-- ==== Sys2Proof/Machine/PlaneStore.lean ====
section
/-! DEFINITION. The plane store: slots, fills, pins, loads as the store sees them, session end and reporting
(spec/01_the_plane_store.md). -/

namespace Sys2Proof.Machine

/-! ## Pins (R11, R12, R13) -/

/-- The slot is READY. -/
def Slot.isReady (x : Slot) : Bool := x.content.state == .ready

/-- One more reference to a slot. -/
def pinOne (s : State) (n : SlotId) : State := s.setSlot n { s.slot n with pins := (s.slot n).pins + 1 }

/-- One reference fewer. -/
def unpinOne (s : State) (n : SlotId) : State := s.setSlot n { s.slot n with pins := (s.slot n).pins - 1 }

/-- An orphan whose last reference has gone becomes FREE (R13). -/
def freeOrphan (s : State) (n : SlotId) : State :=
  if (s.slot n).pins = 0 ∧ (s.slot n).orphan = true then s.setSlot n Slot.free else s

/-- A pin raise, taken whole: every slot of the list is pinned as often as it is named, or the position of the first that
is not READY is answered and nothing changes (R12). -/
def pinRaise (l : List SlotId) (s : State) : Except Nat State :=
  match l.findIdx? (fun n => !(s.slot n).isReady) with
  | some i => .error i
  | none => .ok (l.foldl pinOne s)

/-- A pin release, taken whole: each slot loses as many pins as it is named, and then each orphan named whose count is 0
becomes FREE (R13). -/
def pinRelease (l : List SlotId) (s : State) : State := l.foldl freeOrphan (l.foldl unpinOne s)

/-! ## Loads (R14, R15, R16) -/

/-- Why a load claim fails on a slot, if it does (R14). -/
def claimFault (p : PortId) (x : Slot) : Option Status :=
  if x.owner ≠ some p then some .notOwner
  else
    match x.content with
    | .filling _ _ | .loading _ _ => some .inUse
    | .ready _ _ => if 0 < x.pins then some .inUse else none
    | _ => none

/-- The first slot of a claim that fails, with its position. -/
def firstClaimFault (s : State) (p : PortId) : Nat → List SlotId → Option (Nat × Status)
  | _, [] => none
  | i, n :: rest =>
    match claimFault p (s.slot n) with
    | some st => some (i, st)
    | none => firstClaimFault s p (i + 1) rest

/-- A claimed slot becomes LOADING from the start; its mismatch count becomes 0 and its last result is kept until the
load ends (R2, R14). -/
def claimOne (s : State) (n : SlotId) : State :=
  s.setSlot n { s.slot n with content := .loading 0 0, mismatches := 0 }

/-- A load claim, taken whole (R14). -/
def loadClaim (p : PortId) (l : List SlotId) (s : State) : Except (Nat × Status) State :=
  match firstClaimFault s p 0 l with
  | some e => .error e
  | none => .ok (l.foldl claimOne s)

/-- A load write at the slot's progress; discarded when the slot is no longer LOADING (R15). -/
def loadWrite (n : SlotId) (bytes : List Byte) (s : State) : State :=
  match (s.slot n).content with
  | .loading progress crc =>
    { s.setSlot n { s.slot n with content := .loading (progress + bytes.length) (crc32Carry crc bytes) } with
      planeMem := memWrite (planeAddr n progress) bytes s.planeMem }
  | _ => s

/-- The results a load ending carries (R16). -/
inductive LoadEnding where
  | complete (crc : Crc32) (entry : Nat)
  | formatError
  | flashError
  | cancelled
  | sessionEnded
  deriving DecidableEq, Repr

/-- A slot left HELD with a last result (R2). -/
def Slot.heldWith (x : Slot) (r : LastResult) : Slot := { x with content := .held, lastResult := r, mismatches := 0 }

/-- A slot that becomes READY: last result NONE and mismatch count 0 (R2, R8, R16). -/
def Slot.readyWith (x : Slot) (crc : Crc32) (origin : Origin) : Slot :=
  { x with content := .ready crc origin, lastResult := .none, mismatches := 0 }

/-- What a load ending makes of a LOADING slot with the running CRC given (R16). -/
def Slot.endLoad (x : Slot) (running : Crc32) (e : LoadEnding) : Slot :=
  if x.owner = none then Slot.free
  else
    match e with
    | .complete crc entry =>
      if running = crc then x.readyWith running (.library entry) else x.heldWith .checkFailed
    | .formatError => x.heldWith .formatError
    | .flashError => x.heldWith .flashError
    | .cancelled => x.heldWith .cancelled
    | .sessionEnded => Slot.free

/-- A load ending: the slot changes, and its new state is answered by reading it (R16). -/
def loadEnding (n : SlotId) (e : LoadEnding) (s : State) : State :=
  match (s.slot n).content with
  | .loading _ crc => s.setSlot n ((s.slot n).endLoad crc e)
  | _ => s

/-! ## The plane link's reads and reports (R17) -/

/-- The content CRC the store hands with a data read; absent when the slot is not READY. -/
def Slot.contentCrc (x : Slot) : Option Crc32 :=
  match x.content with
  | .ready c _ => some c
  | _ => none

/-- A mismatch report raises the count of a READY slot by 1, saturating at 255 (R17). -/
def mismatchReport (n : SlotId) (s : State) : State :=
  if (s.slot n).isReady then s.setSlot n { s.slot n with mismatches := min 255 ((s.slot n).mismatches + 1) } else s

/-! ## Host requests (R3 to R10, R20) -/

/-- The slot number and owner checks of an owner-only request (R3). -/
def ownedSlot (p : PortId) (number : Nat) (act : SlotId → State → State × Answer) (s : State) : State × Answer :=
  match slotOf number with
  | none => refuse .badArgument s
  | some n => if (s.slot n).owner = some p then act n s else refuse .notOwner s

/-- A FREE slot claimed for a port (R4). -/
def claimFree (p : PortId) (n : SlotId) (s : State) : State × Answer :=
  done (slotBytes n) (s.setSlot n { Slot.free with content := .held, owner := some p })

/-- ALLOCATE_SLOT (R4, R5). -/
def allocateSlot (p : PortId) : List Byte → State → State × Answer := ofLength 2 fun body s =>
  if field2 body 0 = 0xFFFF then
    match (List.finRange 448).find? (fun n => (s.slot n).content == .free) with
    | some n => claimFree p n s
    | none => refuse .exhausted s
  else
    match slotOf (field2 body 0) with
    | none => refuse .badArgument s
    | some n => if (s.slot n).content = .free then claimFree p n s else refuse .inUse s

/-- OPEN_FILL (R6). -/
def openFill (p : PortId) : List Byte → State → State × Answer := ofLength 2 fun body =>
  ownedSlot p (field2 body 0) fun n s =>
    let x := s.slot n
    let filled := s.setSlot n { x with content := .filling 0 0, mismatches := 0 }
    match x.content with
    | .held => done [] filled
    | .ready _ _ => if 0 < x.pins then refuse .inUse s else done [] filled
    | _ => refuse .wrongState s

/-- WRITE_PLANE (R7): whole or not at all; the progress is the body of DONE and of a refusal on the offset. -/
def writePlane (p : PortId) (body : List Byte) (s : State) : State × Answer :=
  let len := body.length - 6
  if 16 ≤ len ∧ len ≤ 1008 ∧ len % 16 = 0 then
    ownedSlot p (field2 body 0) (fun n s =>
      match (s.slot n).content with
      | .filling progress crc =>
        if field4 body 2 = progress ∧ progress + len ≤ Config.planeBytes then
          done (le4 (progress + len))
            { s.setSlot n { s.slot n with content := .filling (progress + len) (crc32Carry crc (body.drop 6)) } with
              planeMem := memWrite (planeAddr n progress) (body.drop 6) s.planeMem }
        else refuseWith .badArgument (le4 progress) s
      | _ => refuse .wrongState s) s
  else refuse .badLength s

/-- CLOSE_FILL (R8). -/
def closeFill (p : PortId) : List Byte → State → State × Answer := ofLength 6 fun body =>
  ownedSlot p (field2 body 0) fun n s =>
    match (s.slot n).content with
    | .filling progress crc =>
      if progress = Config.planeBytes then
        if crc = crcAt body 2 then done (crcBytes crc) (s.setSlot n ((s.slot n).readyWith crc .host))
        else refuseWith .checkFailed (crcBytes crc) (s.setSlot n ((s.slot n).heldWith .checkFailed))
      else refuse .wrongState s
    | _ => refuse .wrongState s

/-- ABANDON_FILL (R9). -/
def abandonFill (p : PortId) : List Byte → State → State × Answer := ofLength 2 fun body =>
  ownedSlot p (field2 body 0) fun n s =>
    match (s.slot n).content with
    | .filling _ _ => done [] (s.setSlot n ((s.slot n).heldWith .abandoned))
    | _ => refuse .wrongState s

/-- FREE_SLOT (R10). -/
def freeSlot (p : PortId) : List Byte → State → State × Answer := ofLength 2 fun body =>
  ownedSlot p (field2 body 0) fun n s =>
    match (s.slot n).content with
    | .loading _ _ => refuse .inUse s
    | .ready _ _ => if 0 < (s.slot n).pins then refuse .inUse s else done [] (s.setSlot n Slot.free)
    | _ => done [] (s.setSlot n Slot.free)

/-- The records of a run of slots (R20). -/
def slotRun (s : State) (first count : Nat) : List Byte :=
  ((List.range count).filterMap fun i => (slotOf (first + i)).map fun n => slotRecord n (s.slot n)).flatten

/-- SLOT_STATUS (R20). -/
def slotStatus : List Byte → State → State × Answer := ofLength 3 fun body s =>
  let first := field2 body 0
  let count := field1 body 2
  if 1 ≤ count ∧ count ≤ 64 ∧ first + count ≤ 448 then done (slotRun s first count) s else refuse .badArgument s

/-! ## Session end (R18) -/

/-- What the end of its owner's session makes of a slot (R18). -/
def Slot.endSession (p : PortId) (x : Slot) : Slot :=
  if x.owner = some p then
    match x.content with
    | .loading _ _ => { x with owner := none }
    | .ready _ _ => if 0 < x.pins then { x with owner := none, orphan := true } else Slot.free
    | _ => Slot.free
  else x

/-! ## Meanings -/

def execAllocateSlot (p : PortId) (s : State) : Result := .next (serve .allocateSlot p (allocateSlot p) s)
def execOpenFill (p : PortId) (s : State) : Result := .next (serve .openFill p (openFill p) s)
def execWritePlane (p : PortId) (s : State) : Result := .next (serve .writePlane p (writePlane p) s)
def execCloseFill (p : PortId) (s : State) : Result := .next (serve .closeFill p (closeFill p) s)
def execAbandonFill (p : PortId) (s : State) : Result := .next (serve .abandonFill p (abandonFill p) s)
def execFreeSlot (p : PortId) (s : State) : Result := .next (serve .freeSlot p (freeSlot p) s)
def execSlotStatus (p : PortId) (s : State) : Result := .next (serve .slotStatus p slotStatus s)

/-- SESSION_END_PLANE_STORE (R18). -/
def execSessionEndPlaneStore (p : PortId) (s : State) : Result :=
  .next (takeAnnouncement .store p (fun s => { s with slots := mapBank (Slot.endSession p) s.slots }) s)

end Sys2Proof.Machine
end

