-- ==== Sys2Proof/Certificates/Slice0/Obligations.lean ====
section
/-! DEFINITION. What is claimed of the part, family by family. Statements of what a command does give the whole next state,
so that whatever the equation does not name is unchanged; statements of every step concern the invariants of
Sys2Proof/Safety.lean. -/

open Sys2Proof Sys2Proof.Machine

/-! ## The queue of commands -/

/-- A step runs the command at the front of the queue, on the state with the rest of the queue. -/
def Obligations.StepRunsFrontCommand : Prop :=
  ∀ (s : State) (c : Instr) (rest : List Instr),
    s.pending = c :: rest → step s = exec c { s with pending := rest }

/-! ## Frames and records -/

/-- R160, R173: a frame passes the checks exactly when it is the frame of a request with a tag other than 0 and a body of at
most 1024 bytes. -/
def Obligations.FrameChecksAcceptExactlyFrames : Prop :=
  ∀ (bytes : List Byte) (r : Request),
    checkFrame bytes = some r ↔
      r.duplicate = false ∧ r.tag ≠ 0 ∧ r.body.length ≤ 1024 ∧ bytes = r.frame

/-! ## Host ports -/

/-- R145, R146, R160, R161, R162: a WRITE taken at its rise: a good frame below the outstanding limit joins the inbound list,
marked by its tag, and the oldest request may start; a good frame at the limit and a bad frame only set their flags. The tags
it is compared with are those of the inbound list, of the request in execution unless stale, and of the queued replies. A WRITE
that is ignored, or ends while a reset line is low, changes nothing and 00h has been sent throughout. A WRITE row with no
DIRECTION_BYTE_END before it is a whole transaction (the model's choice, notes/assumptions/10.md). -/
def Obligations.WriteJudgesItsFrame : Prop :=
  ∀ (s : State) (p : PortId) (bytes : List Byte),
    let q := s.port p
    let ended : Port := { q with txn := none, sdo := List.replicate bytes.length (0 : Byte) }
    (s.portListens p = true → (q.txn = none ∨ q.txn = some .write) →
      (∀ r, checkFrame bytes = some r → q.outstanding < 4 →
        exec (.write p bytes) s = .next (s.setPort p
          ({ ended with
            outstanding := q.outstanding + 1
            inbound := q.inbound ++ [{ r with duplicate := q.outstandingTags.contains r.tag }] } : Port).start))
      ∧ (∀ r, checkFrame bytes = some r → 4 ≤ q.outstanding →
        exec (.write p bytes) s = .next (s.setPort p { ended with rejected := true }))
      ∧ (checkFrame bytes = none →
        exec (.write p bytes) s = .next (s.setPort p { ended with badFrame := true })))
    ∧ (∀ tag, tag ∈ q.outstandingTags ↔
        (∃ r ∈ q.inbound, r.tag = tag) ∨ (∃ e, q.inExec = some e ∧ q.stale = false ∧ e.tag = tag)
          ∨ ∃ x ∈ q.outbound, x.kind = .reply ∧ x.tag = tag)
    ∧ (q.txn = some (.ignored .write)
        ∨ (s.portListens p = false ∧ (q.txn = none ∨ q.txn = some .write)) →
      exec (.write p bytes) s = .next (s.setPort p ended))

/-- R154, R162, R163: how the oldest request starts. A duplicate, an unknown code and, without a session, a request that
needs one are answered by the port, and the next one starts; a command of the port's own waits at the head for its step; any
other request is handed to its block with the session number. Nothing starts while a request is in execution. That a command
of the port's own stays at the head until its step is notes/assumptions/11.md. -/
def Obligations.RequestsStartInOrder : Prop :=
  ∀ (q : Port) (r : Request) (rest : List Request),
    (q.inExec.isSome = true → q.start = q)
    ∧ (q.inExec = none → q.inbound = [] → q.start = q)
    ∧ (q.inExec = none → q.inbound = r :: rest →
      (r.duplicate = true → q.start = ({ q with inbound := rest }.joinReply r.tag .tagInUse []).start)
      ∧ (r.duplicate = false → Command.ofCode r.code = none →
          q.start = ({ q with inbound := rest }.joinReply r.tag .unknownCommand []).start)
      ∧ (∀ cmd, r.duplicate = false → Command.ofCode r.code = some cmd → cmd.block = none → q.start = q)
      ∧ (∀ cmd b, r.duplicate = false → Command.ofCode r.code = some cmd → cmd.block = some b →
          (q.sessionOpen = false → q.start = ({ q with inbound := rest }.joinReply r.tag .noSession []).start)
          ∧ (q.sessionOpen = true →
            q.start =
              { q with
                inbound := rest
                inExec := some { tag := r.tag, code := r.code, body := r.body, session := q.sessionNo, place := .atBlock b } })))

/-- R145, R147, R149, R173, R174: at the end of the direction byte 02h of a READ the port fixes the head of its outbound queue,
or the EMPTY item, and at that of 03h of a READ_AGAIN the last-delivered item; and it fixes the status byte of that moment.
The direction bytes 01h and 0Fh begin a WRITE and a PORT_RESET. A transaction that began while a reset line was low is
ignored to its rise, and one of any other direction byte is ignored and leaves nothing in progress. The port has sent 00h while
the direction byte was clocked, and after it sends what it has fixed, or 00h throughout when it has fixed nothing. -/
def Obligations.DirectionByteEndFixesWhatIsSent : Prop :=
  ∀ (s : State) (p : PortId), (s.port p).txn = none →
    let q := s.port p
    let begins (byte : Byte) (t : Txn) : Prop :=
      exec (.directionByteEnd p { value := byte, begunLow := false }) s =
        .next (s.setPort p { q with txn := some t, sdo := [] })
    let status (more : Bool) : Nat :=
      q.outstanding + (if more = true then 8 else 0) + (if q.rejected = true then 16 else 0)
        + (if q.badFrame = true then 32 else 0) + (if q.sessionOpen = true then 64 else 0)
    (s.portListens p = true →
      begins 0x01 .write ∧ begins 0x0F .portReset
      ∧ (q.outstanding ≤ 4 →
        (∃ st : Byte, st.toNat = status (decide (2 ≤ q.outbound.length)) ∧ begins 0x02
          (.reading .read st (match q.outbound with | x :: _ => x | [] => Item.emptyItem q.nextNumber)))
        ∧ (∃ st : Byte, st.toNat = status (decide (1 ≤ q.outbound.length)) ∧ begins 0x03
          (.reading .readAgain st (match q.lastDelivered with | some x => x | none => Item.emptyItem q.nextNumber)))))
    ∧ (∀ (low : Bool), (low = true ∨ s.portListens p = false) →
        ∀ x ∈ [((0x01 : Byte), Direction.write), (0x02, .read), (0x03, .readAgain), (0x0F, .portReset)],
          exec (.directionByteEnd p { value := x.1, begunLow := low }) s =
            .next (s.setPort p { q with txn := some (.ignored x.2), sdo := [] }))
    ∧ (∀ (byte : Byte) (low : Bool), byte ≠ 0x01 → byte ≠ 0x02 → byte ≠ 0x03 → byte ≠ 0x0F →
        exec (.directionByteEnd p { value := byte, begunLow := low }) s = .next (s.setPort p { q with sdo := [] }))
    ∧ (∀ (first : DirectionByte) (t : State), exec (.directionByteEnd p first) s = .next t →
        t.sdOut p 0 = 0x00
        ∧ ∀ i, t.sdOut p (i + 1) =
            (match (t.port p).txn with | some (.reading _ st x) => st :: x.bytes | _ => []).getD i 0x00)

/-- R145, R147, R148: the rise that ends a READ clears the flags when the status byte was clocked, and delivers the item exactly
when every byte of it was clocked; the rise that ends a READ_AGAIN only clears the flags; one that is ignored changes nothing.
A READ or READ_AGAIN row with no DIRECTION_BYTE_END before it is a whole transaction (the model's choice,
notes/assumptions/10.md). -/
def Obligations.ReadDeliversWhatWasClocked : Prop :=
  ∀ (s : State) (p : PortId) (n : Nat),
    let q := s.port p
    let ignored := s.setPort p { q with txn := none, sdo := List.replicate n (0 : Byte) }
    (∀ (kind : ReadKind) (status : Byte) (x : Item), s.portListens p = true → q.txn = some (.reading kind status x) →
      let ended : Port :=
        { q with
          txn := none
          sdo := (status :: x.bytes).take n ++ List.replicate (n - (x.body.length + 11)) (0 : Byte)
          rejected := q.rejected && n == 0
          badFrame := q.badFrame && n == 0 }
      (kind = .read →
        exec (.read p n) s = .next (s.setPort p
          (if x.kind ≠ .empty ∧ x.body.length + 11 ≤ n then
            { ended with
              outbound := q.outbound.tail, lastDelivered := some x
              outstanding := if x.kind = .reply then q.outstanding - 1 else q.outstanding }
          else ended)))
      ∧ (kind = .readAgain → exec (.readAgain p n) s = .next (s.setPort p ended)))
    ∧ (q.txn = some (.ignored .read) → exec (.read p n) s = .next ignored)
    ∧ (q.txn = some (.ignored .readAgain) → exec (.readAgain p n) s = .next ignored)
    ∧ (q.txn = none → s.portListens p = true → ∀ t,
      (exec (.directionByteEnd p { value := 0x02, begunLow := false }) s = .next t →
          exec (.read p n) s = exec (.read p n) t)
      ∧ (exec (.directionByteEnd p { value := 0x03, begunLow := false }) s = .next t →
          exec (.readAgain p n) s = exec (.readAgain p n) t))

/-- R145, R151, R157: a port reset, by a PORT_RESET transaction or a fall of PRSTn_n, empties the port, ends an open session with
its five announcements, and marks a request in execution stale; a transaction in progress at the fall is ignored to its rise;
the rise of PRSTn_n makes the port listen again. The port sends 00h throughout a PORT_RESET, so no byte sent is listed. A
PORT_RESET row with no DIRECTION_BYTE_END before it is a whole transaction (the model's choice, notes/assumptions/10.md). -/
def Obligations.PortResetEmptiesThePort : Prop :=
  ∀ (s : State) (p : PortId),
    let q := s.port p
    let emptied : Port :=
      { q with
        sessionOpen := false, inbound := [], outbound := [], outstanding := 0, rejected := false, badFrame := false
        lastDelivered := none, nextNumber := 0, lostMark := false, stale := q.inExec.isSome }
    let announced : List Announcement :=
      if q.sessionOpen then
        s.announcements ++ [Block.store, .loader, .table, .queue, .player].map fun b =>
          { block := b, port := p, session := q.sessionNo }
      else s.announcements
    (s.portListens p = true → (q.txn = none ∨ q.txn = some .portReset) →
      exec (.portReset p) s = .next
        ({ s with announcements := announced }.setPort p { emptied with txn := none, sdo := [] }))
    ∧ (q.txn = some (.ignored .portReset) →
      exec (.portReset p) s = .next (s.setPort p { q with txn := none, sdo := [] }))
    ∧ (q.prstLow = false →
      exec (.prstFall p) s = .next ({ s with announcements := announced }.setPort p
        { emptied with
          prstLow := true
          txn := match q.txn with
            | none => none
            | some .write => some (.ignored .write)
            | some .portReset => some (.ignored .portReset)
            | some (.reading .read _ _) => some (.ignored .read)
            | some (.reading .readAgain _ _) => some (.ignored .readAgain)
            | some (.ignored d) => some (.ignored d) }))
    ∧ exec (.prstRise p) s = .next (s.setPort p { q with prstLow := false })

/-- R158, R164, R167, R168: the port takes the reply of its request in execution: the reply joins the outbound queue under
the next item number, or is discarded under the stale mark; either way the next request may start. -/
def Obligations.ReplyArrivalEndsTheRequest : Prop :=
  ∀ (s : State) (p : PortId) (st : Status) (body : List Byte) (rest : List Handed) (e : InExec),
    (s.port p).inbox = .reply st body :: rest → (s.port p).inExec = some e →
    let q := s.port p
    ((s.port p).stale = false →
      exec (.replyArrival p) s = .next (s.setPort p
        ({ q with
          inbox := rest, inExec := none, nextNumber := q.nextNumber + 1
          outbound := q.outbound ++
            [{ kind := .reply, tag := e.tag, number := q.nextNumber, code := st.code, lost := false, body := body }] } :
          Port).start))
    ∧ ((s.port p).stale = true →
      exec (.replyArrival p) s = .next (s.setPort p
        ({ q with inbox := rest, inExec := none, stale := false } : Port).start))

/-- R158, R168, R169: the port discards a notice without a session, drops it under the lost-notice mark when 16 notices are
queued, and otherwise queues it with the mark it clears. -/
def Obligations.NoticeArrivalQueuesOrDrops : Prop :=
  ∀ (s : State) (p : PortId) (x : Notice) (rest : List Handed), (s.port p).inbox = .notice x :: rest →
    let q := s.port p
    exec (.noticeArrival p) s = .next (s.setPort p
      (if q.sessionOpen = false then { q with inbox := rest }
      else if 16 ≤ q.noticeCount then { q with inbox := rest, lostMark := true }
      else
        { q with
          inbox := rest, nextNumber := q.nextNumber + 1, lostMark := false
          outbound := q.outbound ++
            [{ kind := .notice, tag := 0, number := q.nextNumber, code := x.code, lost := q.lostMark, body := x.body }] }))

/-- R155, R156, R157, R159, R163: OPEN_SESSION, CLOSE_SESSION and DEVICE_INFO, as the port executes them when they are next
to start: the reply joins the queue and the next request may start. That CLOSE_SESSION with a body is refused with BAD_LENGTH
even without a session is notes/assumptions/27.md; the widths of the session number and of the session state, and the values
of the latter, are notes/assumptions/19.md. -/
def Obligations.PortExecutesItsOwnCommands : Prop :=
  ∀ (s : State) (p : PortId) (r : Request) (rest : List Request),
    (s.port p).inExec = none → (s.port p).inbound = r :: rest → r.duplicate = false →
    let q : Port := { s.port p with inbound := rest }
    (Command.ofCode r.code = some .openSession →
      exec (.openSession p) s = .next (s.setPort p
        (if r.body ≠ [] then (q.joinReply r.tag .badLength []).start
        else if q.sessionOpen = true then (q.joinReply r.tag .wrongState []).start
        else
          ({ q with sessionOpen := true, sessionNo := q.sessionNo + 1 }.joinReply r.tag .done
            ([BitVec.ofNat 8 p.val, if q.cls = PortClass.control then 1 else 0] ++ le2 (q.sessionNo + 1).toNat ++ capacities)).start)))
    ∧ (Command.ofCode r.code = some .closeSession →
      exec (.closeSession p) s = .next
        (if r.body ≠ [] then s.setPort p (q.joinReply r.tag .badLength []).start
        else if q.sessionOpen = true then
          ({ s with announcements := s.announcements ++ [Block.store, .loader, .table, .queue, .player].map fun b =>
              ({ block := b, port := p, session := q.sessionNo } : Announcement) } : State).setPort p
            ({ q with sessionOpen := false }.joinReply r.tag .done []).start
        else s.setPort p (q.joinReply r.tag .noSession []).start))
    ∧ (Command.ofCode r.code = some .deviceInfo →
      exec (.deviceInfo p) s = .next (s.setPort p
        (if r.body ≠ [] then (q.joinReply r.tag .badLength []).start
        else
          (q.joinReply r.tag .done
            ([0x70, 0x09, 0x01, BitVec.ofNat 8 p.val, if q.cls = PortClass.control then 1 else 0,
                if q.sessionOpen = true then 1 else 0] ++ le2 q.sessionNo.toNat ++ capacities)).start)))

● ● ● ● ●

Copy out the data above word for word, starting at its first line and ending with the line that contains "if (s.slot n).pins".

* _Exercise response_
-- ==== Sys2Proof/Machine/PlaneStore.lean ====
section
/-! DEFINITION. The plane store: slots, fills, pins, loads as the store sees them, session end and reporting
(spec/01_the_plane_store.md). -/

namespace Sys2Proof.Machine

/-! ## Pins (R11, R12, R13) -/

/-- The slot is READY. -/
def Slot.isReady (x : Slot) : Bool := x.content.state == .ready

/-- One more reference to a slot. -/
def pinOne (s : State) (n : SlotId) : State := s.setSlot n { s.slot n with pins := (s.slot n).pins + 1 }

/-- One reference fewer. -/
def unpinOne (s : State) (n : SlotId) : State := s.setSlot n { s.slot n with pins := (s.slot n).pins - 1 }

/-- An orphan whose last reference has gone becomes FREE (R13). -/
def freeOrphan (s : State) (n : SlotId) : State :=
  if (s.slot n).pins = 0 ∧ (s.slot n).orphan = true then s.setSlot n Slot.free else s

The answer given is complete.